В ночь на 6 июля 1918 года эсеры и белогвардейцы подняли мятеж при помощи присланных сюда Савинковым белых офицеров в количестве до 300 человек. Для многих это стало трагедией, в том числе и для нашей семьи.

С утра в Норском еще ничего не было известно. Лишь на следующий день, когда в городе возникли пожары и слышна была орудийная стрельба, дошли слухи и до нас. Подробностей пока никто не знал. Позднее, когда в Норское стали прибывать из города люди, лишившиеся жилья и спасавшиеся от артиллерийского обстрела, все прояснилось.

Зарево и дым горевшего города были видны с берега Волги. Мама очень волновалась, не имея известий о том, что с нашим домом и со всеми оставшимися в городе. Спустя несколько дней женщина из числа нашей прислуги, Ульяна, вызвалась пробраться в город. Мама сперва колебалась, как отпустить в такое пекло уже немолодую женщину, но потом, по ее настоянию, согласилась и написала папе письмо.

Ульяна переехала на лодке на другой берег Волги (в Норском был такой перевоз) и направилась пешком к городу. Там она с большим риском перебралась через Волгу на продолжавшем курсировать перевозе. Риск заключался в том, что в перевоз мог угодить любой шальной снаряд, посылавшийся из-за Которосли по восставшим, которые засели в центре города. Переехав на правый берег Волги, она пробралась вдоль реки под его крутым спуском и только против нашего переулка поднялась ползком на набережную. Так она геройски достигла цели.

Собрав все сведения и получив от папы ответное письмо, она таким же путем вернулась в Норское. Что мы узнали от нее? Что Ваня должен был утром 6 июля приехать из Москвы после выпускных экзаменов. За ним послали кучера Андрея. Кучер рассказывал, что когда подъехал к мосту через Которосль, его остановил патруль: «Куда едешь?» — «Встречать молодого барина, приезжает из Москвы с учения». Его пропустили.

В это время еще не было военных действий. Аресты руководящих партийных работников и членов городского совета мятежники произвели ночью, поэтому сопротивление восставшим не могло сразу организоваться. Вся их ставка была на неожиданность и скрытность.

С момента начала боев отец все время находился дома. Артиллерийская стрельба велась вначале из-за Которосли подоспевшими частями красной армии. Мятежники вели заградительный огонь с противоположного берега, со «стрелки». Поэтому здесь было особенно много разрушений: сгорел знаменитый юридический лицей, построенный Демидовым; был сильно поврежден Успенский собор, а также прилегавшие к ним дома. В наш дом попало четыре снаряда. Отец и служащие все время были настороже, следя за тем, чтобы не возник пожар. Все, кто находился тогда в доме, сидели в подвальном помещении. Во флигеле был тоже хороший, довольно глубокий подвал, в котором находилась кухня для служащих и прачечная. В нем укрывались все, кто был связан с домовым двором, конюшнями и скотным двором.
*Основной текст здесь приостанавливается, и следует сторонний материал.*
-- ==== Sys2Proof/Machine/Tasks.lean ====
section
/-!
DEFINITION. Tasks and inboxes: ENQ, SPAWN, END, CPT, YIELD, BTOP, MSGAPP and MSGRECV (R122 to R126, R134, R154, R155, R171 to
R175, R195, R437 to R447), and how a team ends, is killed or is relaunched (R337 to R340).
-/

namespace Sys2Proof.Machine

open Sys2Proof

/-! ### Funding -/

/-- The budgets a record takes from its parent: as asked, or the whole remainder, which exhausts the counter (R171). -/
def takeBudget (s : State) (tk ib tb : Nat) : State × Nat × Nat :=
  match find? s.teams tk with
  | none => (s, 0, 0)
  | some t =>
    let gi := Nat.min ib t.ib.toNat
    let gt := Nat.min tb t.tb.toNat
    let s1 := modTeam s tk (fun x => { x with ib := BitVec.ofNat 32 (x.ib.toNat - gi), tb := BitVec.ofNat 32 (x.tb.toNat - gt) })
    let s2 := if gi < ib then pendYield s1 tk 1 0 else s1
    (if gt < tb then pendYield s2 tk 2 0 else s2, gi, gt)

/-- Amounts given back to a team's budgets, saturating. -/
def giveBudget (s : State) (tk ib tb : Nat) : State :=
  modTeam s tk (fun x =>
    { x with ib := BitVec.ofNat 32 (Nat.min (x.ib.toNat + ib) (2 ^ 32 - 1))
             tb := BitVec.ofNat 32 (Nat.min (x.tb.toNat + tb) (2 ^ 32 - 1)) })

/-- EXEMPT of a record is honoured: an ENQ or SPAWN at supervisor or firmware privilege carries it (R123). -/
def exemptOf (s : State) (c : Ctx) (words : List Word) : Bool := bitW (nth 0 words 0) 10 && decide (privOf s c ≥ 1)

/-- A record funded by its parent: the state, the record with word 1 as taken, and the amounts taken. An exempt parent, or an
exempt record, takes nothing and passes word 1 as written (R171, R176). -/
def fund (s : State) (c : Ctx) (words : List Word) : State × List Word × Nat × Nat :=
  if c.team.exempt || exemptOf s c words then (s, words, 0, 0)
  else
    let (t, ib, tb) := takeBudget s c.st.team (ibOf words) (tbOf words)
    (t, words.set 1 (word (ib * 2 ^ 32 + tb)), ib, tb)

/-! ### ENQ and SPAWN -/

/-- The team's partition lets it name a queue (R122). -/
def queueAllowed (s : State) (p : Option Nat) (q : Nat) : Bool :=
  match p with
  | none => s.host.parts.all (fun e => !partHasQueue e.2.1 q)
  | some n => match find? s.host.parts n with | some e => partHasQueue e.1 q | none => false

/-- A queue handle fails its check (R122). -/
def badHandle (s : State) (c : Ctx) (h : Nat) : Bool :=
  decide ((viewQ s (h / 65536)).tag ≠ h % 65536) || !queueAllowed s c.team.part (h / 65536)

/-- One lane's ENQ (R122, R171, R437). -/
def enqLane (d : RegName) (c : Ctx) (s : State) (e : Vals × List Word) : State :=
  let h := e.1.a.toNat % 2 ^ 32
  let ex := exemptOf s c e.2
  let (t, ws, ib, tb) := fund s c e.2
  let u := issueResult t c e.1.pos (resultTo t c e.1.ln e.1.pos d 0) .arrival
  pushWork u (.recordArrival
    { queue := h / 65536, tag := h % 65536, words := ws, origin := .enq c.sid e.1.pos t.seq ib tb (decide (privOf s c ≥ 1))
      exempt := ex })

/-- ENQ (R437). -/
def enqPlan (d b : RegName) (s : State) (c : Ctx) (vs : List Vals) : Plan :=
  let es := vs.map (fun v => (v, readRun s c v.pos b 8))
  let bad := vs.filter (fun v => badHandle s c (v.a.toNat % 2 ^ 32))
  planFaults (bad.map (fun v => { ln := v.ln, code := 0x14, addr := word (v.a.toNat % 2 ^ 32), detail := 0x68 }))
    (.go (fun t e => es.foldl (enqLane d e) t))

/-- Mesh hops between two clusters of a die (R126). -/
def meshHops (a b : Nat) : Nat :=
  let col (c : Nat) : Int := (c % 48 % 8 : Nat)
  let row (c : Nat) : Int := (c % 48 / 8 : Nat)
  (col a - col b).natAbs + (row a - row b).natAbs

/-- A cluster's state. -/
def clusterAt (s : State) (c : Nat) : Cluster := look .reset s.clusters c

/-- The clusters of a die in a partition, or outside every active partition (R126). -/
def deckClusters (s : State) (die : Nat) (p : Option Nat) : List Nat :=
  ((List.range 48).map (48 * die + ·)).filter (fun c =>
    match p with
    | none => s.host.parts.all (fun e => !partHasCluster e.2.1 c)
    | some n => match find? s.host.parts n with | some e => partHasCluster e.1 c | none => false)

/-- The cluster whose deque SPAWN.DIE pushes to: the fewest entries, then the nearest, then the lowest number (R126). -/
def spawnTarget (s : State) (own : Nat) : List Nat → Nat
  | [] => own
  | c :: r =>
    let b := spawnTarget s own r
    if r = [] then c
    else
      let key (x : Nat) : Nat := ((clusterAt s x).deque.length * 64 + meshHops own x) * 512 + x
      if key c ≤ key b then c else b

/-- One lane's SPAWN (R114, R126, R171, R438). -/
def spawnLane (wide : Bool) (d : RegName) (c : Ctx) (s : State) (e : Vals × List Word) : State :=
  let ex := exemptOf s c e.2
  let own := c.team.cluster
  let k := if wide then spawnTarget s own (deckClusters s (dieOf own) c.team.part) else own
  let x := clusterAt s k
  let (t, ws, ib, tb) := fund s c e.2
  if x.deque.length ≥ 64 then writeLater (giveBudget t c.st.team ib tb) c e.1.ln e.1.pos d 1
  else
    let r : Rec :=
      { words := ws, exempt := ex, again := none, grid := none
        owner := some { domain := c.team.domain, cls := c.team.cls, home := c.team.home, part := c.team.part, seq := x.pushes.toNat } }
    let u := { t with clusters := put t.clusters k { x with deque := r :: x.deque, pushes := x.pushes + 1 } }
    pushWork (writeLater u c e.1.ln e.1.pos d 0) (.dequePop k)

/-- SPAWN (R438). -/
def spawnPlan (wide : Bool) (d b : RegName) (s : State) (c : Ctx) (vs : List Vals) : Plan :=
  let es := vs.map (fun v => (v, readRun s c v.pos b 8))
  .go (fun t e => es.foldl (spawnLane wide d e) t)

/-! ### How a team ends -/

/-- A hart runs a routine of a team. -/
def hartRuns (x : Hart) (ident : BitVec 32) : Bool := match x.run with | some k => decide (k.team = ident) | none => false

/-- Every routine a team kicked that has not finished is abandoned: queued kicks are dropped, a running routine stops without
a completion store (R487). -/
def abandonRoutines (s : State) (ident : BitVec 32) : State :=
  s.harts.foldl (fun t e =>
    let t1 := { t with harts := upd t.harts e.1 (fun x => { x with fifo := x.fifo.filter (fun k => decide (k.team ≠ ident)) }) }
    if hartRuns e.2 ident then pushWork (freeHart t1 e.1) (.engineRoutineStart e.1) else t1) s

/-- A team's slot positions, registers, scratchpad, tiles, reservations and transfers are free; its scratchpad is zeroed
(R159 step 4, R264, R301, R489). -/
def dropTeam (s : State) (tk : Nat) (t : Team) : State :=
  let lo := t.cluster * 524288 + t.scBase * 4096
  let hi := lo + t.scUnits * 4096
  let s1 := withdraw s (fun r => match find? s.lanes r.lane with | some l => decide (l.team = tk) | none => false)
  let s2 :=
    { s1 with
      lanes := s1.lanes.filter (fun e => decide (e.2.team ≠ tk))
      streams := s1.streams.filter (fun e => decide (e.2.team ≠ tk))
      groups := s1.groups.filter (fun e => decide (e.2.team ≠ tk))
      teams := del s1.teams tk
      scratch := s1.scratch.filter (fun e => decide (e.1 < lo ∨ hi ≤ e.1))
      scErr := s1.scErr.filter (fun d => decide (8 * d < lo ∨ hi ≤ 8 * d))
      owners := s1.owners.filter (fun e => decide (e.2 ≠ tk))
      restore := s1.restore.filter (fun e => decide (e.1 / 6144 ≠ tk))
      meets := s1.meets.filter (fun e => decide (e.2.team ≠ tk))
      moves := s1.moves.filter (fun e => decide (e.2.team ≠ tk))
      sched := { s1.sched with placing := del s1.sched.placing tk } }
  rebank s s2 t.cluster tk

/-- Resources of a cluster have become free: its dispatcher, and its die's engine, look again (R115, R127, R128). -/
def freed (s : State) (c : Nat) : State :=
  pushWork (pushWork (pushWork s (.dequePop c)) (.dispatchDecision (dieOf c))) (.dequeSteal c)

/-- Every bank of a cluster written back: the release of END covers everything the team wrote (R134). -/
def releaseCluster (s : State) (c : Nat) : State := ((List.range 16).map (16 * c + ·)).foldl writeBackBank s
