/-- The sectors of a range that hold anything but zero. -/
def heldSectors (s : State) (lo hi : Nat) : List Nat :=
  let a := (s.mem.map (fun (c : Host.Cell) => c.1 / 256) ++ s.sealed.map Prod.fst).filter (fun q => decide (lo ≤ q * 256 + 255) && decide (q * 256 < hi))
  a.foldl (fun l q => if l.contains q then l else l ++ [q]) []

/-- Every cached grant entry dropped (R249). -/
def refreshGrants (s : State) : State :=
  let base := s.ctl.grtbase.toNat
  let hi := base + 8 * 0xC00000
  let bytes := (heldSectors s base hi).flatMap (fun q =>
    ((List.range 256).map (fun i => q * 256 + i)).filter (fun a => decide (base ≤ a) && decide (a < hi)))
  { s with ctl := { s.ctl with grants := bytes.foldl (fun m a => keep 0 m (a - base) (homeByte s .clear a)) [] } }

/-- What the scrubber finds in a sector (R273, R274): 1 an error it corrects, 2 one it cannot correct. -/
def scrub (s : State) (sector outcome : Nat) : State :=
  if !s.ctl.scrubEn ∨ sector * 256 ≥ localLimit then s
  else if outcome = 1 then { s with ctl := { s.ctl with memce := s.ctl.memce + 1 } }
  else if outcome = 2 then poisonSector s sector
  else s

/-- A stream parked on a role queue tries again (R198). -/
def retryQueue (s : State) (sid : Nat) : State :=
  match find? s.streams sid with
  | some st => if st.park = some .roleQueue then unpark s sid else s
  | none => s

/-! ### The instructions and the events -/

/-- TRAP (R448). -/
def execTrap (sw : Bool) (imm : BitVec 17) (s : State) : Host.Outcome State Fault Refusal :=
  issue s 0x78 0 sw {} (trapPlan imm)

/-- RETT (R332, R449). -/
def execRett (sw : Bool) (s : State) : Host.Outcome State Fault Refusal :=
  issue s 0x79 0 sw {} rettPlan

/-- SRD (R450). -/
def execSrd (sw : Bool) (d : RegName) (r : BitVec 12) (s : State) : Host.Outcome State Fault Refusal :=
  issue s 0x7A 0 sw { dst := some d } (srdPlan d r.toNat)

/-- SWR (R450). -/
def execSwr (sw : Bool) (d : RegName) (r : BitVec 12) (s : State) : Host.Outcome State Fault Refusal :=
  issue s 0x7B 0 sw { d := some d } (swrPlan r.toNat)

/-- TLBI.ADDR (R451). -/
def execTlbiAddr (sw : Bool) (a b : RegName) (s : State) : Host.Outcome State Fault Refusal :=
  issue s 0x7C 0 sw { a := some a, b := some b } (tlbiPlan sw (fun v => some (bitsW v.b 11 0)) (fun _ _ v e =>
    decide (e.dom = bitsW v.b 11 0) && decide (e.base = bitsW v.a 54 16 * 2 ^ 16 / 2 ^ pageBits e.level * 2 ^ pageBits e.level)))

/-- TLBI.DOM (R451). -/
def execTlbiDom (sw : Bool) (a : RegName) (s : State) : Host.Outcome State Fault Refusal :=
  issue s 0x7C 1 sw { a := some a } (tlbiPlan sw (fun v => some (bitsW v.a 11 0)) (fun _ _ v e => decide (e.dom = bitsW v.a 11 0)))

/-- TLBI.ALL (R451). -/
def execTlbiAll (sw : Bool) (s : State) : Host.Outcome State Fault Refusal :=
  issue s 0x7C 2 sw {} (tlbiPlan sw (fun _ => none) (fun t c _ e => match domainsOf t c.team.part with | some f => f e.dom | none => true))

/-- ILLEGAL_INSTRUCTION (R318): the issuing stream's word is none of the instruction set. -/
def execIllegalInstruction (w : BitVec 32) (s : State) : Host.Outcome State Fault Refusal :=
  match s.issuer with
  | none => .fault .noIssuer
  | some sid =>
    match ctxOf s sid with
    | none => .fault .noIssuer
    | some c => .next (raise s c (everyLane c 0x01 (w.setWidth 64) 0))

/-- INSTRUCTION_FETCH_FAULT (R246). -/
def execInstructionFetchFault (s : State) : Host.Outcome State Fault Refusal :=
  match s.issuer with
  | none => .fault .noIssuer
  | some sid =>
    match ctxOf s sid with
    | none => .fault .noIssuer
    | some c => .next (fetchFault s c)

/-- SHOOTDOWN_DONE (R258). -/
def execShootdownDone (id : Nat) (s : State) : Host.Outcome State Fault Refusal := .next (endShoot s id)

/-- LATE_FAULT_DELIVERY (R324). -/
def execLateFaultDelivery (stream : Nat) (s : State) : Host.Outcome State Fault Refusal := .next (deliverLate s stream)

/-- ENGINE_ROUTINE_START (R481). -/
def execEngineRoutineStart (hart : Nat) (s : State) : Host.Outcome State Fault Refusal := .next (startRoutine s hart)

/-- ROLE_QUEUE_RETRY (R198). -/
def execRoleQueueRetry (stream : Nat) (s : State) : Host.Outcome State Fault Refusal := .next (retryQueue s stream)

/-- PAGE_WALK_DONE (R256). -/
def execPageWalkDone (tlb dom : Nat) (va : Word) (s : State) : Host.Outcome State Fault Refusal := .next (walkDone s tlb dom va)

/-- GRANT_INVALIDATE_ONE (R249). -/
def execGrantInvalidateOne (win : Nat) (s : State) : Host.Outcome State Fault Refusal := .next (refreshGrant s win)

/-- GRANT_INVALIDATE_ALL (R249). -/
def execGrantInvalidateAll (s : State) : Host.Outcome State Fault Refusal := .next (refreshGrants s)

/-- BUSY of GRCMD clears, once its own work is done (R249, R521). -/
def endInvalidate (s : State) : State :=
  if s.work.any (fun e => match e with | .grantInvalidateOne _ => true | .grantInvalidateAll => true | _ => false) then
    pushWork s .grantInvalidateDone
  else { s with ctl := { s.ctl with grcmd := { s.ctl.grcmd with busy := false } } }

/-- GRANT_INVALIDATE_DONE (R249). -/
def execGrantInvalidateDone (s : State) : Host.Outcome State Fault Refusal :=
  .next (endInvalidate s)

/-- PATROL_SCRUB (R273). -/
def execPatrolScrub (sector outcome : Nat) (s : State) : Host.Outcome State Fault Refusal := .next (scrub s sector outcome)

end Sys2Proof.Machine
end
Через некоторое время Ульяна опять пошла в город, но в этот раз ей не повезло. Добравшись благополучно туда, она заболела и больше недели пролежала в дворницком подвале, где ей оказывали помощь находившиеся там служащие. С большим трудом, ослабевшая и уставшая, она вернулась в Норское.

Мятеж продолжался 16 дней и был, как известно, подавлен. Когда Коля вернулся из Данилова, он приехал к нам на дачу. Ваня тоже, как только кончился мятеж, пришел из города пешком. Вскоре они оба уехали к отцу, который вынужден был при сложившихся в городе обстоятельствах покинуть его. Бабушка Елизавета Семёновна уехала в Ростов-Ярославский и поселилась в доме управляющего цикорной фабрикой. Детей Семёна Ивановича увезли в Петроград.

Дом со всем имуществом был национализирован и временно занят какой-то военной частью. Все наши служащие при доме были распущены. Этими вопросами занимался назначенный комендант, латыш.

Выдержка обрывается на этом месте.